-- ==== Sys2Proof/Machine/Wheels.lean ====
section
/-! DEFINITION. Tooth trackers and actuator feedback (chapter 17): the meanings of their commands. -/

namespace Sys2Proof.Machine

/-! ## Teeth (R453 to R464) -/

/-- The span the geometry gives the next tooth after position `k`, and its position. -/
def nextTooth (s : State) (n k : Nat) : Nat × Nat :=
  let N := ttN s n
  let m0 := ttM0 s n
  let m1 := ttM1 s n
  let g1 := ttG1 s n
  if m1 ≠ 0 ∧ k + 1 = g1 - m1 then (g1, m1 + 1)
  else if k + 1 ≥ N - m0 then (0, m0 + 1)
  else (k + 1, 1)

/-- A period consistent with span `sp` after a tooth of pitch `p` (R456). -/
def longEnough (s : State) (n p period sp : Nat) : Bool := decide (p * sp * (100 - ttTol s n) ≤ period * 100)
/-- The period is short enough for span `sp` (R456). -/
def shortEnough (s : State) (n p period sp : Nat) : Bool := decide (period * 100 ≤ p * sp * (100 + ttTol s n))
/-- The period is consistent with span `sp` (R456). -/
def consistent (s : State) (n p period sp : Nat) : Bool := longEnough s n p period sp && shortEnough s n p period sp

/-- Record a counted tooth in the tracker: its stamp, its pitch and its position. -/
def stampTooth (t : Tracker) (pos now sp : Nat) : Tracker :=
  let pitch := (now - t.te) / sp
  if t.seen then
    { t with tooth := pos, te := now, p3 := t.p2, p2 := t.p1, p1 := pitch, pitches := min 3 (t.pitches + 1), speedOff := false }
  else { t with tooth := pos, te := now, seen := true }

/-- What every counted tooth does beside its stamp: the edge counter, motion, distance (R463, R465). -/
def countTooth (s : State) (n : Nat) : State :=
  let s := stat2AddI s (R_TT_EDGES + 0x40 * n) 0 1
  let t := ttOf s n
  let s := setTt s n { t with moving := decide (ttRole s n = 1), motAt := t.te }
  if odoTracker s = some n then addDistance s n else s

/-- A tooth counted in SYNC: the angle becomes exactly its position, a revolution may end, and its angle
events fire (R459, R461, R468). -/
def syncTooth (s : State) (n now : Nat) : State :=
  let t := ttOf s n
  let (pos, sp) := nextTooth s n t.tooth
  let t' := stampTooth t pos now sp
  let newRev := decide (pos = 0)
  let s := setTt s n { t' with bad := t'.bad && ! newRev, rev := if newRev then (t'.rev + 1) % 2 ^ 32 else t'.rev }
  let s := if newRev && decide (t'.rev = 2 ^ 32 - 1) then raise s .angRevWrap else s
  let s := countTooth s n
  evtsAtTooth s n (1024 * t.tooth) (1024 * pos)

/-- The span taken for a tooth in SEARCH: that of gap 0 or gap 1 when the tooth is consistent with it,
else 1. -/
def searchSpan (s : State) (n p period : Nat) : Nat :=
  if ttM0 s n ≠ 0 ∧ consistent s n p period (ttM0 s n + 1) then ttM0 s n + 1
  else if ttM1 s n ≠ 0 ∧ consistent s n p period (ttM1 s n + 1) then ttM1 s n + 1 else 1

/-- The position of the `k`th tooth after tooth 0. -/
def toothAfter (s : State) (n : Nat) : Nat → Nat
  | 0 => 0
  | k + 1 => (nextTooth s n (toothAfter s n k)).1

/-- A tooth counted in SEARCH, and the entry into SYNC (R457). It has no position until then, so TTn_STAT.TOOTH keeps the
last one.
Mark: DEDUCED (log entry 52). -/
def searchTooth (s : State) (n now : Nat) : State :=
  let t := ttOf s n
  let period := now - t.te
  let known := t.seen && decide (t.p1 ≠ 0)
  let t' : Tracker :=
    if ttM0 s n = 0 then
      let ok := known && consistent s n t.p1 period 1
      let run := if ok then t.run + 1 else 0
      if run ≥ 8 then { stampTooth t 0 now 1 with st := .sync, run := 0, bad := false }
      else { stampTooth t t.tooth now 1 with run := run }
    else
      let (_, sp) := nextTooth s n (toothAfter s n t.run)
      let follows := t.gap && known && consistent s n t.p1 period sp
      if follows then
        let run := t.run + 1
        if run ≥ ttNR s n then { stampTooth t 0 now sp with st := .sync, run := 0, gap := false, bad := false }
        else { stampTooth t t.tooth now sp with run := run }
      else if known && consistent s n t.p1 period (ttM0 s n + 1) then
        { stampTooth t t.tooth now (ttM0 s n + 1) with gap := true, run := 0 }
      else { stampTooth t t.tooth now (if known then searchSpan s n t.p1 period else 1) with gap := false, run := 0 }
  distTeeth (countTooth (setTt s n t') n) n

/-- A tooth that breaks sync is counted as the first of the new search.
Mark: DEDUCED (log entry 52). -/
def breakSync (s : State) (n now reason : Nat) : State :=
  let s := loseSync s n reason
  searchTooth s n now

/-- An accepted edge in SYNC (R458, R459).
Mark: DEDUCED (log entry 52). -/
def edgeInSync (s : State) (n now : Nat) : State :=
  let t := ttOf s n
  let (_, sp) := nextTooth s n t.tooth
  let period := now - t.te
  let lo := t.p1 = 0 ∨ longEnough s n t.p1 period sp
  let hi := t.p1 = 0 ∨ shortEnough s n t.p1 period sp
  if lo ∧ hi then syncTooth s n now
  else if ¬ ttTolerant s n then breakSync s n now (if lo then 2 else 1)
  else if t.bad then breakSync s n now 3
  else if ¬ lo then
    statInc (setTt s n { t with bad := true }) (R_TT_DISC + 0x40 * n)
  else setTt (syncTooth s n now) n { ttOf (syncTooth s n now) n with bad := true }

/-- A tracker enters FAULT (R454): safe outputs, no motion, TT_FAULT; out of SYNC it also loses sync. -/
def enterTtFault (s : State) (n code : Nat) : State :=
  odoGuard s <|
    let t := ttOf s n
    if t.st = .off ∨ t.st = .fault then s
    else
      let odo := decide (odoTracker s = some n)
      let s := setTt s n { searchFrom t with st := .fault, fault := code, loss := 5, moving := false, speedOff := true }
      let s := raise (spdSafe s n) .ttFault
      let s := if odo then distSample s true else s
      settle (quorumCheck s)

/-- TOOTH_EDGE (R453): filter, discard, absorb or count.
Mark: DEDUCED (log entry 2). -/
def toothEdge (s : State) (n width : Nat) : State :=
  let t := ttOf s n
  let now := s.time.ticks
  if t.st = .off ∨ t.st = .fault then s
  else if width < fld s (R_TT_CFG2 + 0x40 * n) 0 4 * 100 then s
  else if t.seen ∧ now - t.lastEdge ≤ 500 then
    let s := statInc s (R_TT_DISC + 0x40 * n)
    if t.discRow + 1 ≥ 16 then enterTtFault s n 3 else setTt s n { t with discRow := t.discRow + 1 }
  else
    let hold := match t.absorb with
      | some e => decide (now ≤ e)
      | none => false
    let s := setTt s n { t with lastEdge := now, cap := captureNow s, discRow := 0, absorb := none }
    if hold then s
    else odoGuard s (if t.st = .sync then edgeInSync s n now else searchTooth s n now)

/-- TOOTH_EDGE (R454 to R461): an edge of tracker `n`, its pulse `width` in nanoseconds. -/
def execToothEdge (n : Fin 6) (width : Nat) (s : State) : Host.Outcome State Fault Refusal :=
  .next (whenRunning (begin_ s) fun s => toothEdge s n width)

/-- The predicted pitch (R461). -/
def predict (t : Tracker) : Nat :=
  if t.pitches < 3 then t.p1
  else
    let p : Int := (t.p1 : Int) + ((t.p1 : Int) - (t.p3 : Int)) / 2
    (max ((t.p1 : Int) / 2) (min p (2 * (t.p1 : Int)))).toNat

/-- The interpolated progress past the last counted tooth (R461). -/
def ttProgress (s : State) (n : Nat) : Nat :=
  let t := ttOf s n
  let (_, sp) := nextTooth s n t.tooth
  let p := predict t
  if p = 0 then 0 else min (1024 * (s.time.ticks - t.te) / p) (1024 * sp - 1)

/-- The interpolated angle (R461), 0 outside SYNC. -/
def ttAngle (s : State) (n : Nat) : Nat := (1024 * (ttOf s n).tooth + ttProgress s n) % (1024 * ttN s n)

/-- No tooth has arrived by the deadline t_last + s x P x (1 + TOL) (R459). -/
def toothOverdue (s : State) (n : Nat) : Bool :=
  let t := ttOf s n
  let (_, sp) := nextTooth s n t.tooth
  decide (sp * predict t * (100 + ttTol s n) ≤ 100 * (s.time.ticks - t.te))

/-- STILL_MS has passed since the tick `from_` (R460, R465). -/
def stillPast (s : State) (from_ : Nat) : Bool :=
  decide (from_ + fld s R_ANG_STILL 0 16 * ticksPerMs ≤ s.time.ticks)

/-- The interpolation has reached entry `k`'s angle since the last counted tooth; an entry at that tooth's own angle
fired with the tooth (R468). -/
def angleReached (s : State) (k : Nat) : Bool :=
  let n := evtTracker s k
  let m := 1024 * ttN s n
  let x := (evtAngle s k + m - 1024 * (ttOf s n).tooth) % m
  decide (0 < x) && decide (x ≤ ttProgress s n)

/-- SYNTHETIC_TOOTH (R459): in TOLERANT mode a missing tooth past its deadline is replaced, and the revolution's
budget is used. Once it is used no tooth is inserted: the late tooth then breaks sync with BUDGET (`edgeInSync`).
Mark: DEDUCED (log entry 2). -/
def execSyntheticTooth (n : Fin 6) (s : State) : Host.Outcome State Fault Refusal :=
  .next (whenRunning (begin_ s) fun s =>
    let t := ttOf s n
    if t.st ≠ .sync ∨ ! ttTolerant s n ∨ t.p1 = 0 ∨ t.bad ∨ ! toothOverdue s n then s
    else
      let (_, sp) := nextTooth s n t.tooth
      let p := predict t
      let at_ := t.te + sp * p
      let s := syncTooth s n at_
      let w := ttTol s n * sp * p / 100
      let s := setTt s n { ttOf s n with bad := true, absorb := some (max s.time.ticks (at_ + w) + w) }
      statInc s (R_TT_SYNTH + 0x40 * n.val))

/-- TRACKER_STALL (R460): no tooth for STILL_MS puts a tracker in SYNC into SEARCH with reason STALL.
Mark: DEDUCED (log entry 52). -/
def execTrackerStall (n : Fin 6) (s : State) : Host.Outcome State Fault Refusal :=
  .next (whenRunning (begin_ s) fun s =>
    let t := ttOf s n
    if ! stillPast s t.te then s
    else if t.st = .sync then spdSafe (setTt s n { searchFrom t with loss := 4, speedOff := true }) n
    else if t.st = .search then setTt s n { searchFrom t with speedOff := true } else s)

-=-=-=-=-

What the task asks:
Note each line of the material holding "motion" and copy it out.

The answer:
/-- What every counted tooth does beside its stamp: the edge counter, motion, distance (R463, R465). -/
/-- A tracker enters FAULT (R454): safe outputs, no motion, TT_FAULT; out of SYNC it also loses sync. -/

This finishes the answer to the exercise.